> [Work item]: Find the line with "(doHostLinkDown port s).kept" in the entries below. Repeat it, every following line, and the line with "(guardFail rq cause", exactly and with nothing added.

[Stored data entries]
@[simp] theorem kept_doCompletionWrite (cid : Nat) (s : State) :
    (doCompletionWrite cid s).kept = s.kept := by
  unfold doCompletionWrite
  repeat' (first
    | with_reducible rfl
    | with_reducible assumption
    | (extract_lets +onlyGivenNames x; first
      | (have hx : State.kept x = s.kept := ?_; clear_value x; rename' x => y; on_goal 2 => (dsimp -zeta only [x] <;> clear x))
      | (have hx : State.kept x.2 = s.kept := ?_; clear_value x; rename' x => y; on_goal 2 => (dsimp -zeta only [x] <;> clear x))
      | (have hx : State.kept x.2.2 = s.kept := ?_; clear_value x; rename' x => y; on_goal 2 => (dsimp -zeta only [x] <;> clear x))
      | (have hx : ∀ s, State.kept (x s) = s.kept := ?_; clear_value x; rename' x => y; on_goal 2 => (intro s; dsimp -zeta only [x] <;> clear x))
      | (have hx : ∀ a, State.kept (x a) = s.kept := ?_; clear_value x; rename' x => y; on_goal 2 => (intro a; dsimp -zeta only [x] <;> clear x))
      | (have hx : ∀ a s, State.kept (x a s) = s.kept := ?_; clear_value x; rename' x => y; on_goal 2 => (intro a s; dsimp -zeta only [x] <;> clear x))
      | (have hx : ∀ a b s, State.kept (x a b s) = s.kept := ?_; clear_value x; rename' x => y; on_goal 2 => (intro a b s; dsimp -zeta only [x] <;> clear x))
      | (have hx : ∀ a b c s, State.kept (x a b c s) = s.kept := ?_; clear_value x; rename' x => y; on_goal 2 => (intro a b c s; dsimp -zeta only [x] <;> clear x))
      | (have hx : ∀ a b c d s, State.kept (x a b c d s) = s.kept := ?_; clear_value x; rename' x => y; on_goal 2 => (intro a b c d s; dsimp -zeta only [x] <;> clear x))
      | (have hx : ∀ a b c d e s, State.kept (x a b c d e s) = s.kept := ?_; clear_value x; rename' x => y; on_goal 2 => (intro a b c d e s; dsimp -zeta only [x] <;> clear x))
      | (have hx : ∀ a b, State.kept (x a b) = s.kept := ?_; clear_value x; rename' x => y; on_goal 2 => (intro a b; dsimp -zeta only [x] <;> clear x))
      | (have hx : ∀ a b c, State.kept (x a b c) = s.kept := ?_; clear_value x; rename' x => y; on_goal 2 => (intro a b c; dsimp -zeta only [x] <;> clear x))
      | (clear_value x; rename' x => y)
      | (rename' x => y))
    | with_reducible refine (kept_mctpComplete ..).trans ?_
    | with_reducible refine (kept_updCmd ..).trans ?_
    | with_reducible refine (kept_updCtx ..).trans ?_
    | with_reducible refine (kept_putReply ..).trans ?_
    | with_reducible refine (kept_writeEntryTo ..).trans ?_
    | with_reducible refine (kept_settleAdmin ..).trans ?_
    | split
    | dsimp -zeta only
    | simp -zeta only [*])

@[simp] theorem kept_doInterruptTimeExpire (ctx q : Nat) (s : State) :
    (doInterruptTimeExpire ctx q s).kept = s.kept := by
  unfold doInterruptTimeExpire
  repeat' (first
    | with_reducible rfl
    | with_reducible assumption
    | (extract_lets +onlyGivenNames x; first
      | (have hx : State.kept x = s.kept := ?_; clear_value x; rename' x => y; on_goal 2 => (dsimp -zeta only [x] <;> clear x))
      | (clear_value x; rename' x => y)
      | (rename' x => y))
    | with_reducible refine (kept_signal ..).trans ?_
    | with_reducible refine (kept_updCq ..).trans ?_
    | split
    | dsimp -zeta only
    | simp -zeta only [*])

@[simp] theorem kept_doPing (cid : Nat) (s : State) :
    (doPing cid s).kept = s.kept := by
  unfold doPing
  repeat' (first
    | with_reducible rfl
    | with_reducible refine (kept_startCmd ..).trans ?_
    | with_reducible refine (kept_finish0 ..).trans ?_
    | with_reducible refine (kept_finish ..).trans ?_
    | split
    | dsimp -zeta only)

@[simp] theorem kept_doBusMasterDisable (fn : Nat) (s : State) :
    (doBusMasterDisable fn s).kept = s.kept := by
  unfold doBusMasterDisable
  repeat' (first | with_reducible rfl | with_reducible refine (kept_updFn ..).trans ?_ | split)

@[simp] theorem kept_doBusMasterEnable (fn : Nat) (s : State) :
    (doBusMasterEnable fn s).kept = s.kept := by
  unfold doBusMasterEnable
  repeat' (first | with_reducible rfl | with_reducible refine (kept_flushPba ..).trans ?_ | with_reducible refine (kept_updFn ..).trans ?_ | split)

@[simp] theorem kept_resetFns (pick : Nat → Bool) (s : State) :
    (resetFns pick s).kept = s.kept := by
  unfold resetFns
  repeat' (first
    | with_reducible rfl
    | with_reducible refine (kept_killCtx ..).trans ?_
    | with_reducible refine (kept_aperMiss ..).trans ?_
    | with_reducible refine (kept_foldl _ ?_ _ _).trans ?_
    | with_reducible refine (kept_fold2 _ ?_ _ _).trans ?_
    | (intro s _ _)
    | (intro s _)
    | split
    | dsimp -zeta only)

@[simp] theorem kept_resetPort (port : Nat) (s : State) :
    (resetPort port s).kept = s.kept := by
  unfold resetPort
  repeat' (first | with_reducible rfl | with_reducible refine (kept_resetFns ..).trans ?_ | with_reducible refine (kept_updPort ..).trans ?_ | split)

@[simp] theorem kept_doPortReset (port : Nat) (s : State) :
    (doPortReset port s).kept = s.kept := by
  unfold doPortReset
  repeat' (first | with_reducible rfl | with_reducible refine (kept_resetPort ..).trans ?_ | with_reducible refine (kept_updPort ..).trans ?_ | split)

@[simp] theorem kept_doPerstDeassert (port : Nat) (s : State) :
    (doPerstDeassert port s).kept = s.kept := by
  unfold doPerstDeassert
  repeat' (first | with_reducible rfl | with_reducible refine (kept_updPort ..).trans ?_ | split)

@[simp] theorem kept_doHostLinkDownTimeout (port : Nat) (s : State) :
    (doHostLinkDownTimeout port s).kept = s.kept := by
  unfold doHostLinkDownTimeout
  repeat' (first | with_reducible rfl | with_reducible refine (kept_resetPort ..).trans ?_ | with_reducible refine (kept_updPort ..).trans ?_ | split)

@[simp] theorem kept_doPfFlr (port : Nat) (s : State) :
    (doPfFlr port s).kept = s.kept := by
  unfold doPfFlr
  repeat' (first | with_reducible rfl | with_reducible refine (kept_resetPort ..).trans ?_ | split)

@[simp] theorem kept_doVfFlr (port : Nat) (vf : Option Nat) (s : State) :
    (doVfFlr port vf s).kept = s.kept := by
  unfold doVfFlr
  repeat' (first | with_reducible rfl | with_reducible refine (kept_updPort ..).trans ?_ | with_reducible refine (kept_resetFns ..).trans ?_ | split)

@[simp] theorem kept_doPortReadyAgain (port : Nat) (s : State) :
    (doPortReadyAgain port s).kept = s.kept := by
  unfold doPortReadyAgain
  repeat' (first | with_reducible rfl | with_reducible refine (kept_updPort ..).trans ?_ | split)

@[simp] theorem kept_doHostLinkUp (port width gen : Nat) (s : State) :
    (doHostLinkUp port width gen s).kept = s.kept := by
  unfold doHostLinkUp
  repeat' (first | with_reducible rfl | with_reducible refine (kept_updPort ..).trans ?_ | split)

@[simp] theorem kept_doHostLinkDown (port : Nat) (s : State) :
    (doHostLinkDown port s).kept = s.kept := by
  unfold doHostLinkDown
  repeat' (first | with_reducible rfl | with_reducible refine (kept_updPort ..).trans ?_ | split)

@[simp] theorem kept_doPkgrstRequestLapse (port : Nat) (s : State) :
    (doPkgrstRequestLapse port s).kept = s.kept := by
  unfold doPkgrstRequestLapse
  repeat' (first | with_reducible rfl | with_reducible refine (kept_updPort ..).trans ?_ | split)

/-! ## Registers -/

@[simp] theorem kept_guardFail (rq : Requester) (cause off : Nat) (val : W32) (s : State) :
    (guardFail rq cause off val s).kept = s.kept := by
  unfold guardFail
  repeat' (first | with_reducible rfl | with_reducible refine (kept_postRec ..).trans ?_ | split)

@[simp] theorem kept_closePend (rq : Requester) (g : GReg) (s : State) :
    (closePend rq g s).kept = s.kept := by
  unfold closePend
  with_reducible rfl

@[simp] theorem kept_openPend (rq : Requester) (g : GReg) (v : W32) (s : State) :
    (openPend rq g v s).kept = s.kept := by
  unfold openPend
  repeat' (first | with_reducible rfl | with_reducible refine (kept_closePend ..).trans ?_ | split)

@[simp] theorem kept_guardA (rq : Requester) (g : GReg) (va : W32) (s : State) :
    (guardA rq g va s).kept = s.kept := by
  unfold guardA
  repeat' (first | with_reducible rfl | with_reducible refine (kept_guardFail ..).trans ?_ | with_reducible refine (kept_openPend ..).trans ?_ | split)

@[simp] theorem kept_doGuardedWindowExpire (rq : Requester) (g : GReg) (s : State) :
    (doGuardedWindowExpire rq g s).kept = s.kept := by
  unfold doGuardedWindowExpire
  repeat' (first | with_reducible rfl | with_reducible refine (kept_guardFail ..).trans ?_ | with_reducible refine (kept_closePend ..).trans ?_ | split)

@[simp] theorem kept_doGuardedWriteA (rq : Requester) (g : GReg) (va : W32) (s : State) :
    (doGuardedWriteA rq g va s).kept = s.kept := by
  unfold doGuardedWriteA
  repeat' (first
    | with_reducible rfl
    | with_reducible refine (kept_onBar _ _ ?_ _).trans ?_
    | with_reducible refine (kept_guardA ..).trans ?_
    | (intro s _ _)
    | (intro s _)
    | (intro s)
    | split
    | dsimp -zeta only)

@[simp] theorem kept_doHubNumctlWrite (rq : Requester) (ctx : Nat) (val : W64) (s : State) :
    (doHubNumctlWrite rq ctx val s).kept = s.kept := by
  unfold doHubNumctlWrite
  repeat' (first | with_reducible rfl | with_reducible refine (kept_noteRwp ..).trans ?_ | with_reducible refine (kept_updCtx ..).trans ?_ | split)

> [Completed task]:
    (doHostLinkDown port s).kept = s.kept := by
  unfold doHostLinkDown
  repeat' (first | with_reducible rfl | with_reducible refine (kept_updPort ..).trans ?_ | split)

@[simp] theorem kept_doPkgrstRequestLapse (port : Nat) (s : State) :
    (doPkgrstRequestLapse port s).kept = s.kept := by
  unfold doPkgrstRequestLapse
  repeat' (first | with_reducible rfl | with_reducible refine (kept_updPort ..).trans ?_ | split)

/-! ## Registers -/

@[simp] theorem kept_guardFail (rq : Requester) (cause off : Nat) (val : W32) (s : State) :
    (guardFail rq cause off val s).kept = s.kept := by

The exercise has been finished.